These details have not been verified by PyPI

Project links

GitHub Statistics

Project description

Spyder Index

Embeddings
- HuggingFace
Ingestion
Text Splitter
- Semantic Splitter
- Sentence Splitter
Vector Store
- Elasticsearch

Embeddings: HuggingFace

Overview

Class for computing text embeddings using HuggingFace models.

API Reference

from spyder_index.embeddings import HuggingFaceEmbeddings

`HuggingFaceEmbeddings(model_name: str= "sentence-transformers/all-MiniLM-L6-v2", device: Literal["cpu", "cuda"] = "cpu")`

Initialize a HuggingFaceEmbeddings object.

model_name (str, optional): Name of the HuggingFace model to be used. Defaults to "sentence-transformers/all-MiniLM-L6-v2".
device (Literal["cpu", "cuda"], optional): Device to run the model on. Defaults to "cpu".

`get_query_embedding(query: str) -> List[float]`

Compute embedding for a query.

text (str): Input query to compute embedding.

`get_embedding_from_texts(texts: List[str]) -> List[List[float]]`

Compute embeddings for a list of texts.

texts (List[str])

`get_documents_embedding(documents: List[str]) -> List[List[float]]`

Compute embeddings for a list of Documents.

documents (List[Documents])

Ingestion: Directory Files

Overview

This class provides functionality to load documents from a directory using various file loaders.

API Reference

from spyder_index.ingestion import DirectoryLoader

`load_data(dir: str) -> List[Document]`

Loads data from the specified directory.

dir (str): The directory path from which to load the documents.
metadata (Optional[dict]): Additional metadata to include in the document.

Ingestion: IBM Cloud Object Store (s3)

Overview

Loads data from IBM Cloud Object Storage (COS) using S3 interface.

API Reference

from spyder_index.ingestion import IBMS3Loader

`IBMS3Loader(bucket: str, ibm_api_key_id: str, ibm_service_instance_id: str, s3_endpoint_url: str)`

Initialize an IBMS3Loader object.

bucket (str): The name of the IBM COS bucket.
ibm_api_key_id (str): The IBM Cloud API key ID for accessing the bucket.
ibm_service_instance_id (str): The service instance ID for the IBM COS.
s3_endpoint_url (str): The endpoint URL for the IBM COS S3 service.

`load_data() -> List[Document]`

Loads data from the specified directory.

Ingestion: JSON

Overview

Loads data from JSON.

API Reference

from spyder_index.ingestion import JSONLoader

`JSONLoader(jq_schema: str, text_content: bool)`

Initialize an JSONLoader object.

jq_schema (str): The jq schema to use to extract the data from the JSON.
text_content (bool): Flag to indicate whether the content is in string format. Default is False

`load_data() -> List[Document]`

Loads data from the specified directory.

file (str): The file path of JSON.

Text Splitter: Semantic Splitter

Overview

Semantic Splitter is a Python class designed to split text into chunks using semantic understanding.

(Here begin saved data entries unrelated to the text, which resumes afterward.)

theorem scalar3_gives {i : SReg → SReg → SReg → Instr} {f g : Dword → Dword → Dword → Dword}
    (run : ∀ d a b s, exec (i d a b) s = s.scalar3 (i d a b) d a b f) (value : ∀ w x y, f w x y = g w x y) :
    Scalar3 i g := by
  obtain rfl : f = g := funext₃ value
  intro d a b s settled clean
  have settled' : s.settled [d, d, a, b] := fun r hr => settled r (by simpa using hr)
  obtain ⟨t, tag, next, only⟩ := s.scalarWord_gives (i d a b) d [d, a, b] (some [.s d, .s a, .s b]) _ settled' clean
  exact ⟨t, tag, (run d a b s).trans next, only⟩

theorem scalar1_gives {i : SReg → SReg → Instr} {f g : Dword → Dword}
    (run : ∀ d a s, exec (i d a) s = s.scalar1 (i d a) d a f) (value : ∀ x, f x = g x) : Scalar1 i g := by
  obtain rfl : f = g := funext value
  intro d a s settled clean
  obtain ⟨t, tag, next, only⟩ := s.scalarWord_gives (i d a) d [a] (some [.s a]) _ settled clean
  exact ⟨t, tag, (run d a s).trans next, only⟩

theorem scalarRegisterForms : Claim.ScalarRegisterForms := by
  have same : ∀ {f : Dword → Dword → Dword} (x y : Dword), f x y = f x y := fun _ _ => rfl
  refine ⟨scalar2_gives (fun _ _ _ _ => rfl) same, scalar2_gives (fun _ _ _ _ => rfl) same,
    scalar2_gives (fun _ _ _ _ => rfl) same, scalar2_gives (fun _ _ _ _ => rfl) mulHigh_eq,
    scalar2_gives (fun _ _ _ _ => rfl) mulHighU_eq, scalar2_gives (fun _ _ _ _ => rfl) same,
    scalar2_gives (fun _ _ _ _ => rfl) same, scalar2_gives (fun _ _ _ _ => rfl) same,
    scalar2_gives (fun _ _ _ _ => rfl) same, ?sshl, ?sshr, ?ssra, ?smin, ?smax, ?sminu, ?smaxu, ?scmpEq, ?scmpNe,
    ?scmpLt, ?scmpLe, ?scmpLtu, ?scmpLeu, ?ssel⟩
  case sshl => exact scalar2_gives (f := fun x y => x <<< shAmt y) (fun _ _ _ _ => rfl) fun x y => by rw [shAmt_eq]
  case sshr => exact scalar2_gives (f := fun x y => x >>> shAmt y) (fun _ _ _ _ => rfl) fun x y => by rw [shAmt_eq]
  case ssra =>
    exact scalar2_gives (f := fun x y => x.sshiftRight (shAmt y)) (fun _ _ _ _ => rfl) fun x y => by rw [shAmt_eq]
  case smin => exact scalar2_gives (fun _ _ _ _ => rfl) fun x y => ite_slt_eq_ite_toInt_le id
  case smax => exact scalar2_gives (fun _ _ _ _ => rfl) fun x y => ite_slt_eq_ite_toInt_le Eq.symm
  case sminu => exact scalar2_gives (fun _ _ _ _ => rfl) fun x y => ite_ult_eq_ite_toNat_le id
  case smaxu => exact scalar2_gives (fun _ _ _ _ => rfl) fun x y => ite_ult_eq_ite_toNat_le Eq.symm
  case scmpEq =>
    exact scalar2_gives (f := fun x y => boolWord (x == y)) (fun _ _ _ _ => rfl) fun x y => by
      rw [beq_eq_decide_toInt, boolWord_decide]
  case scmpNe =>
    exact scalar2_gives (f := fun x y => boolWord (x != y)) (fun _ _ _ _ => rfl) fun x y => by
      rw [bne_eq_decide_toInt, boolWord_decide]
  case scmpLt | scmpLe | scmpLtu | scmpLeu => exact scalar2_gives (fun _ _ _ _ => rfl) fun x y => boolWord_decide _
  case ssel =>
    exact scalar3_gives (f := fun c x y => if c != 0 then x else y) (fun _ _ _ _ => rfl) fun c x y => by
      by_cases h : c = 0 <;> simp [h]

theorem scalarBitForms : Claim.ScalarBitForms :=
  ⟨scalar1_gives (fun _ _ _ => rfl) ofNat_onesOf, scalar1_gives (fun _ _ _ => rfl) ofNat_lzOf,
    scalar1_gives (fun _ _ _ => rfl) ofNat_tzOf, scalar2_gives (fun _ _ _ _ => rfl) sbfeOf_eq,
    scalar3_gives (fun _ _ _ _ => rfl) sbfiOf_eq⟩

theorem scalarDivision : Claim.ScalarDivision :=
  ⟨scalar2_gives (fun _ _ _ _ => rfl) sdivOf_eq, scalar2_gives (fun _ _ _ _ => rfl) udivOf_eq,
    scalar2_gives (fun _ _ _ _ => rfl) sremOf_eq, scalar2_gives (fun _ _ _ _ => rfl) uremOf_eq,
    by rw [← BitVec.neg_one_eq_allOnes, BitVec.intMin_sdiv_neg_one], by decide +kernel, by decide +kernel⟩

/-- Settles O1: each word runs as the shared scalar word does (`scalar1_gives` to `scalar3_gives`), and its function of
Table 4.1 is the stated one. -/
theorem scalarRegisterWords : Obligations.ScalarRegisterWords :=
  ⟨scalarRegisterForms, scalarBitForms, scalarDivision⟩

end Sys2Proof.Machine
end

section
/-! PROOFS. Gangs that part and join (R14, R124, R128, R129): masks and gang maps field by field, what a parting and a merge
leave, and the words that read a scalar as their condition (R122). -/

namespace Sys2Proof.Machine

/-! ### Masks of slices and maps of gangs (R14) -/

theorem maskFold_lt (p : Nat → Bool) (n : Nat) :
    (List.range n).foldl (fun m i => if p i then m + 2 ^ i else m) 0 < 2 ^ n := by
  induction n with
  | zero => simp
  | succ n ih =>
    simp only [List.range_succ, List.foldl_append, List.foldl_cons, List.foldl_nil, Nat.pow_succ]
    split <;> omega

It utilizes pre-trained embeddings to identify breakpoints in the text and divide it into meaningful segments.

API Reference

from spyder_index.text_splitters import SemanticSplitter

`SemanticSplitter(model_name: str = "sentence-transformers/all-MiniLM-L6-v2", buffer_size: int = 1, breakpoint_threshold_amount: int = 95, device: Literal["cpu", "cuda"] = "cpu") -> None`

Initialize the SemanticSplitter instance.

model_name: Name of the pre-trained embeddings model to use. Default is "sentence-transformers/all-MiniLM-L6-v2".
buffer_size: Size of the buffer for semantic chunking. Default is 1.
breakpoint_threshold_amount: Threshold percentage for detecting breakpoints. Default is 95.
device: Device to use for processing, either "cpu" or "cuda". Default is "cpu".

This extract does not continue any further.